I don't think any of this is entirely clear, but from my understanding it seems like the EU wants to apply GDPR even if you don't have an EU presence.
In practice, I doubt that they'd get the US to enforce judgements. But it might mean that I can never risk going to Europe again lest I risk having a default judgement enforced against me for one of my businesses.
The threshold for determining establishment is a low threshold however there will still be various factors taken into account in determining whether that establishment is there (for Art 3(1), and indeed whether goods and services are being offered to data subjects in the EU (for Art 3(2)).

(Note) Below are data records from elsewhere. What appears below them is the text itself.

-- ==== Sys2Proof/Laws/State.lean ====
section
/-! SUPPORT. What the plain updates of State change and what they leave: one lemma for each field and update. -/

namespace Sys2Proof.Machine

/-- A count changes the performance counters and the samples that are due, and nothing else. -/
theorem State.count_only (s : State) (i n : Nat) : ∃ c l, s.count i n = { s with priv := { s.priv with cnt := c, samplePend := l } } := by
  unfold State.count
  split
  · exact ⟨s.priv.cnt, s.priv.samplePend, rfl⟩
  · dsimp only
    split
    · exact ⟨_, _, rfl⟩
    · exact ⟨_, s.priv.samplePend, rfl⟩

/-- A count that may not take place, the same. -/
theorem State.countIf_only (s : State) (b : Bool) (i n : Nat) : ∃ c l, s.countIf b i n = { s with priv := { s.priv with cnt := c, samplePend := l } } := by
  cases b
  · exact ⟨s.priv.cnt, s.priv.samplePend, rfl⟩
  · exact s.count_only i n

/-! `State.count` -/
@[simp] theorem State.count_ident (s : State) (i n : Nat) : (s.count i n).ident = s.ident := by obtain ⟨_, _, h⟩ := s.count_only i n; rw [h]
@[simp] theorem State.count_link (s : State) (i n : Nat) : (s.count i n).link = s.link := by obtain ⟨_, _, h⟩ := s.count_only i n; rw [h]
@[simp] theorem State.count_seq (s : State) (i n : Nat) : (s.count i n).seq = s.seq := by obtain ⟨_, _, h⟩ := s.count_only i n; rw [h]
@[simp] theorem State.count_strs (s : State) (i n : Nat) : (s.count i n).strs = s.strs := by obtain ⟨_, _, h⟩ := s.count_only i n; rw [h]
@[simp] theorem State.count_satbus (s : State) (i n : Nat) : (s.count i n).satbus = s.satbus := by obtain ⟨_, _, h⟩ := s.count_only i n; rw [h]
@[simp] theorem State.count_steer (s : State) (i n : Nat) : (s.count i n).steer = s.steer := by obtain ⟨_, _, h⟩ := s.count_only i n; rw [h]
@[simp] theorem State.count_rx (s : State) (i n : Nat) : (s.count i n).rx = s.rx := by obtain ⟨_, _, h⟩ := s.count_only i n; rw [h]
@[simp] theorem State.count_thresh (s : State) (i n : Nat) : (s.count i n).thresh = s.thresh := by obtain ⟨_, _, h⟩ := s.count_only i n; rw [h]
@[simp] theorem State.count_gw (s : State) (i n : Nat) : (s.count i n).gw = s.gw := by obtain ⟨_, _, h⟩ := s.count_only i n; rw [h]
@[simp] theorem State.count_glq (s : State) (i n : Nat) : (s.count i n).glq = s.glq := by obtain ⟨_, _, h⟩ := s.count_only i n; rw [h]
@[simp] theorem State.count_repair (s : State) (i n : Nat) : (s.count i n).repair = s.repair := by obtain ⟨_, _, h⟩ := s.count_only i n; rw [h]
@[simp] theorem State.count_stream (s : State) (i n : Nat) : (s.count i n).stream = s.stream := by obtain ⟨_, _, h⟩ := s.count_only i n; rw [h]
@[simp] theorem State.count_cmds (s : State) (i n : Nat) : (s.count i n).cmds = s.cmds := by obtain ⟨_, _, h⟩ := s.count_only i n; rw [h]
@[simp] theorem State.count_srings (s : State) (i n : Nat) : (s.count i n).srings = s.srings := by obtain ⟨_, _, h⟩ := s.count_only i n; rw [h]
@[simp] theorem State.count_fn0 (s : State) (i n : Nat) : (s.count i n).fn0 = s.fn0 := by obtain ⟨_, _, h⟩ := s.count_only i n; rw [h]
@[simp] theorem State.count_fn1 (s : State) (i n : Nat) : (s.count i n).fn1 = s.fn1 := by obtain ⟨_, _, h⟩ := s.count_only i n; rw [h]
@[simp] theorem State.count_defer0 (s : State) (i n : Nat) : (s.count i n).defer0 = s.defer0 := by obtain ⟨_, _, h⟩ := s.count_only i n; rw [h]
@[simp] theorem State.count_defer1 (s : State) (i n : Nat) : (s.count i n).defer1 = s.defer1 := by obtain ⟨_, _, h⟩ := s.count_only i n; rw [h]
@[simp] theorem State.count_cyc (s : State) (i n : Nat) : (s.count i n).cyc = s.cyc := by obtain ⟨_, _, h⟩ := s.count_only i n; rw [h]
@[simp] theorem State.count_pf0 (s : State) (i n : Nat) : (s.count i n).pf0 = s.pf0 := by obtain ⟨_, _, h⟩ := s.count_only i n; rw [h]
@[simp] theorem State.count_sess (s : State) (i n : Nat) : (s.count i n).sess = s.sess := by obtain ⟨_, _, h⟩ := s.count_only i n; rw [h]
@[simp] theorem State.count_dev (s : State) (i n : Nat) : (s.count i n).dev = s.dev := by obtain ⟨_, _, h⟩ := s.count_only i n; rw [h]
@[simp] theorem State.count_pins (s : State) (i n : Nat) : (s.count i n).pins = s.pins := by obtain ⟨_, _, h⟩ := s.count_only i n; rw [h]
@[simp] theorem State.count_err (s : State) (i n : Nat) : (s.count i n).err = s.err := by obtain ⟨_, _, h⟩ := s.count_only i n; rw [h]
@[simp] theorem State.count_cfg (s : State) (i n : Nat) : (s.count i n).cfg = s.cfg := by obtain ⟨_, _, h⟩ := s.count_only i n; rw [h]
@[simp] theorem State.count_drover (s : State) (i n : Nat) : (s.count i n).drover = s.drover := by obtain ⟨_, _, h⟩ := s.count_only i n; rw [h]
@[simp] theorem State.count_time (s : State) (i n : Nat) : (s.count i n).time = s.time := by obtain ⟨_, _, h⟩ := s.count_only i n; rw [h]
@[simp] theorem State.count_silo (s : State) (i n : Nat) : (s.count i n).silo = s.silo := by obtain ⟨_, _, h⟩ := s.count_only i n; rw [h]
@[simp] theorem State.count_baler (s : State) (i n : Nat) : (s.count i n).baler = s.baler := by obtain ⟨_, _, h⟩ := s.count_only i n; rw [h]
@[simp] theorem State.count_recd (s : State) (i n : Nat) : (s.count i n).recd = s.recd := by obtain ⟨_, _, h⟩ := s.count_only i n; rw [h]
@[simp] theorem State.count_hk (s : State) (i n : Nat) : (s.count i n).hk = s.hk := by obtain ⟨_, _, h⟩ := s.count_only i n; rw [h]
@[simp] theorem State.count_cal (s : State) (i n : Nat) : (s.count i n).cal = s.cal := by obtain ⟨_, _, h⟩ := s.count_only i n; rw [h]
@[simp] theorem State.count_fw (s : State) (i n : Nat) : (s.count i n).fw = s.fw := by obtain ⟨_, _, h⟩ := s.count_only i n; rw [h]
@[simp] theorem State.count_flash (s : State) (i n : Nat) : (s.count i n).flash = s.flash := by obtain ⟨_, _, h⟩ := s.count_only i n; rw [h]
@[simp] theorem State.count_jtag (s : State) (i n : Nat) : (s.count i n).jtag = s.jtag := by obtain ⟨_, _, h⟩ := s.count_only i n; rw [h]
@[simp] theorem State.count_otp (s : State) (i n : Nat) : (s.count i n).otp = s.otp := by obtain ⟨_, _, h⟩ := s.count_only i n; rw [h]
@[simp] theorem State.count_power (s : State) (i n : Nat) : (s.count i n).power = s.power := by obtain ⟨_, _, h⟩ := s.count_only i n; rw [h]
@[simp] theorem State.count_now (s : State) (i n : Nat) : (s.count i n).now = s.now := by obtain ⟨_, _, h⟩ := s.count_only i n; rw [h]
@[simp] theorem State.count_free (s : State) (i n : Nat) : (s.count i n).free = s.free := by obtain ⟨_, _, h⟩ := s.count_only i n; rw [h]
@[simp] theorem State.count_out (s : State) (i n : Nat) : (s.count i n).out = s.out := by obtain ⟨_, _, h⟩ := s.count_only i n; rw [h]
@[simp] theorem State.count_pending (s : State) (i n : Nat) : (s.count i n).pending = s.pending := by obtain ⟨_, _, h⟩ := s.count_only i n; rw [h]

/-! `State.countIf` -/
@[simp] theorem State.countIf_ident (s : State) (b : Bool) (i n : Nat) : (s.countIf b i n).ident = s.ident := by cases b <;> simp [State.countIf]
@[simp] theorem State.countIf_link (s : State) (b : Bool) (i n : Nat) : (s.countIf b i n).link = s.link := by cases b <;> simp [State.countIf]
@[simp] theorem State.countIf_seq (s : State) (b : Bool) (i n : Nat) : (s.countIf b i n).seq = s.seq := by cases b <;> simp [State.countIf]
@[simp] theorem State.countIf_strs (s : State) (b : Bool) (i n : Nat) : (s.countIf b i n).strs = s.strs := by cases b <;> simp [State.countIf]
@[simp] theorem State.countIf_satbus (s : State) (b : Bool) (i n : Nat) : (s.countIf b i n).satbus = s.satbus := by cases b <;> simp [State.countIf]
@[simp] theorem State.countIf_steer (s : State) (b : Bool) (i n : Nat) : (s.countIf b i n).steer = s.steer := by cases b <;> simp [State.countIf]
@[simp] theorem State.countIf_rx (s : State) (b : Bool) (i n : Nat) : (s.countIf b i n).rx = s.rx := by cases b <;> simp [State.countIf]
@[simp] theorem State.countIf_thresh (s : State) (b : Bool) (i n : Nat) : (s.countIf b i n).thresh = s.thresh := by cases b <;> simp [State.countIf]
@[simp] theorem State.countIf_gw (s : State) (b : Bool) (i n : Nat) : (s.countIf b i n).gw = s.gw := by cases b <;> simp [State.countIf]
@[simp] theorem State.countIf_glq (s : State) (b : Bool) (i n : Nat) : (s.countIf b i n).glq = s.glq := by cases b <;> simp [State.countIf]
@[simp] theorem State.countIf_repair (s : State) (b : Bool) (i n : Nat) : (s.countIf b i n).repair = s.repair := by cases b <;> simp [State.countIf]
@[simp] theorem State.countIf_stream (s : State) (b : Bool) (i n : Nat) : (s.countIf b i n).stream = s.stream := by cases b <;> simp [State.countIf]
@[simp] theorem State.countIf_cmds (s : State) (b : Bool) (i n : Nat) : (s.countIf b i n).cmds = s.cmds := by cases b <;> simp [State.countIf]
@[simp] theorem State.countIf_srings (s : State) (b : Bool) (i n : Nat) : (s.countIf b i n).srings = s.srings := by cases b <;> simp [State.countIf]
@[simp] theorem State.countIf_fn0 (s : State) (b : Bool) (i n : Nat) : (s.countIf b i n).fn0 = s.fn0 := by cases b <;> simp [State.countIf]
@[simp] theorem State.countIf_fn1 (s : State) (b : Bool) (i n : Nat) : (s.countIf b i n).fn1 = s.fn1 := by cases b <;> simp [State.countIf]
@[simp] theorem State.countIf_defer0 (s : State) (b : Bool) (i n : Nat) : (s.countIf b i n).defer0 = s.defer0 := by cases b <;> simp [State.countIf]
@[simp] theorem State.countIf_defer1 (s : State) (b : Bool) (i n : Nat) : (s.countIf b i n).defer1 = s.defer1 := by cases b <;> simp [State.countIf]
@[simp] theorem State.countIf_cyc (s : State) (b : Bool) (i n : Nat) : (s.countIf b i n).cyc = s.cyc := by cases b <;> simp [State.countIf]
@[simp] theorem State.countIf_pf0 (s : State) (b : Bool) (i n : Nat) : (s.countIf b i n).pf0 = s.pf0 := by cases b <;> simp [State.countIf]
@[simp] theorem State.countIf_sess (s : State) (b : Bool) (i n : Nat) : (s.countIf b i n).sess = s.sess := by cases b <;> simp [State.countIf]
@[simp] theorem State.countIf_dev (s : State) (b : Bool) (i n : Nat) : (s.countIf b i n).dev = s.dev := by cases b <;> simp [State.countIf]
@[simp] theorem State.countIf_pins (s : State) (b : Bool) (i n : Nat) : (s.countIf b i n).pins = s.pins := by cases b <;> simp [State.countIf]
@[simp] theorem State.countIf_err (s : State) (b : Bool) (i n : Nat) : (s.countIf b i n).err = s.err := by cases b <;> simp [State.countIf]
@[simp] theorem State.countIf_cfg (s : State) (b : Bool) (i n : Nat) : (s.countIf b i n).cfg = s.cfg := by cases b <;> simp [State.countIf]
@[simp] theorem State.countIf_drover (s : State) (b : Bool) (i n : Nat) : (s.countIf b i n).drover = s.drover := by cases b <;> simp [State.countIf]
@[simp] theorem State.countIf_time (s : State) (b : Bool) (i n : Nat) : (s.countIf b i n).time = s.time := by cases b <;> simp [State.countIf]
@[simp] theorem State.countIf_silo (s : State) (b : Bool) (i n : Nat) : (s.countIf b i n).silo = s.silo := by cases b <;> simp [State.countIf]
@[simp] theorem State.countIf_baler (s : State) (b : Bool) (i n : Nat) : (s.countIf b i n).baler = s.baler := by cases b <;> simp [State.countIf]
@[simp] theorem State.countIf_recd (s : State) (b : Bool) (i n : Nat) : (s.countIf b i n).recd = s.recd := by cases b <;> simp [State.countIf]
@[simp] theorem State.countIf_hk (s : State) (b : Bool) (i n : Nat) : (s.countIf b i n).hk = s.hk := by cases b <;> simp [State.countIf]
@[simp] theorem State.countIf_cal (s : State) (b : Bool) (i n : Nat) : (s.countIf b i n).cal = s.cal := by cases b <;> simp [State.countIf]
@[simp] theorem State.countIf_fw (s : State) (b : Bool) (i n : Nat) : (s.countIf b i n).fw = s.fw := by cases b <;> simp [State.countIf]
@[simp] theorem State.countIf_flash (s : State) (b : Bool) (i n : Nat) : (s.countIf b i n).flash = s.flash := by cases b <;> simp [State.countIf]
@[simp] theorem State.countIf_jtag (s : State) (b : Bool) (i n : Nat) : (s.countIf b i n).jtag = s.jtag := by cases b <;> simp [State.countIf]
@[simp] theorem State.countIf_otp (s : State) (b : Bool) (i n : Nat) : (s.countIf b i n).otp = s.otp := by cases b <;> simp [State.countIf]
@[simp] theorem State.countIf_power (s : State) (b : Bool) (i n : Nat) : (s.countIf b i n).power = s.power := by cases b <;> simp [State.countIf]
@[simp] theorem State.countIf_now (s : State) (b : Bool) (i n : Nat) : (s.countIf b i n).now = s.now := by cases b <;> simp [State.countIf]
@[simp] theorem State.countIf_free (s : State) (b : Bool) (i n : Nat) : (s.countIf b i n).free = s.free := by cases b <;> simp [State.countIf]
@[simp] theorem State.countIf_out (s : State) (b : Bool) (i n : Nat) : (s.countIf b i n).out = s.out := by cases b <;> simp [State.countIf]
@[simp] theorem State.countIf_pending (s : State) (b : Bool) (i n : Nat) : (s.countIf b i n).pending = s.pending := by cases b <;> simp [State.countIf]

The mere availability of a website is not sufficient however to satisfy the above. Recital 23 below gives more details about those factors:
*Whereas the mere accessibility of the controller's,
processor's or an intermediary's website in the Union, of
an email address or of other contact details, or the use
of a language generally used in the third country where
the controller is established, is insufficient to
ascertain such intention, factors such as the use of a
language or a currency generally used in one or more
Member States with the possibility of ordering goods and
services in that other language, or the mentioning of
customers or users who are in the Union, may make it
apparent that the controller envisages offering goods or
services to data subjects in the Union.*
Yes, I should have better specified "accessible". If you ship to those customers, and make that publicly known, that appears to satisfy the intent to provide service to that country?
Add on language and currency, basics of accessibility, and you're meeting the definition AFAICT.
No if you aren’t a legal entity in the EU you have no presence in the EU.
If you would push for this the only thing that would happen is that companies would stop accepting orders from the EU.
If this is going to be the definition expect a lot of store fronts to be closed to EU residents following May 25th or more likely the first time this precedence will be set in court.
It seems a direct parallel of being tried for copyright infringement in USA when you have an offshore website - like O'Dwyer who had to bribe himself out of being extradited from UK to face charges of copyright infringement in USA. He'd never been there, didn't have servers there, and was acting legally in his jurisdiction of residence.
Similar things happened with USA's actions on Silk Road, KAT, with Kim Dotcom, and I'm sure many other legal situations I'm not aware of.
EU is seemingly extending logical contact to be equivalent to entry to a jurisdiction as USA appear to have established is desirable as a facet of inter-national application of law in the internet age.
I much prefer the extension of jurisdiction in protection of member states citizens rights than in the service of media conglomerates.
Copyright is enforced via local copyright holders / representatives, trade agreements and WTO rules AKA local or international law.
In no way shape or form does US law has a direct mandate outside of the US.
All the examples you've given were those of actions performed through established legal channels to which all parties had and have a saying in.
Extra-territorial application of the GDPR under existing frameworks (or the lack thereof) is tyrannical because you apply it to people that have had no saying in the establishment of the regulation and have no control over the interpretation and or the enforcement of it.
In practice, I doubt that they'd get the US to enforce judgements. But it might mean that I can never risk going to Europe again lest I risk having a default judgement enforced against me for one of my businesses.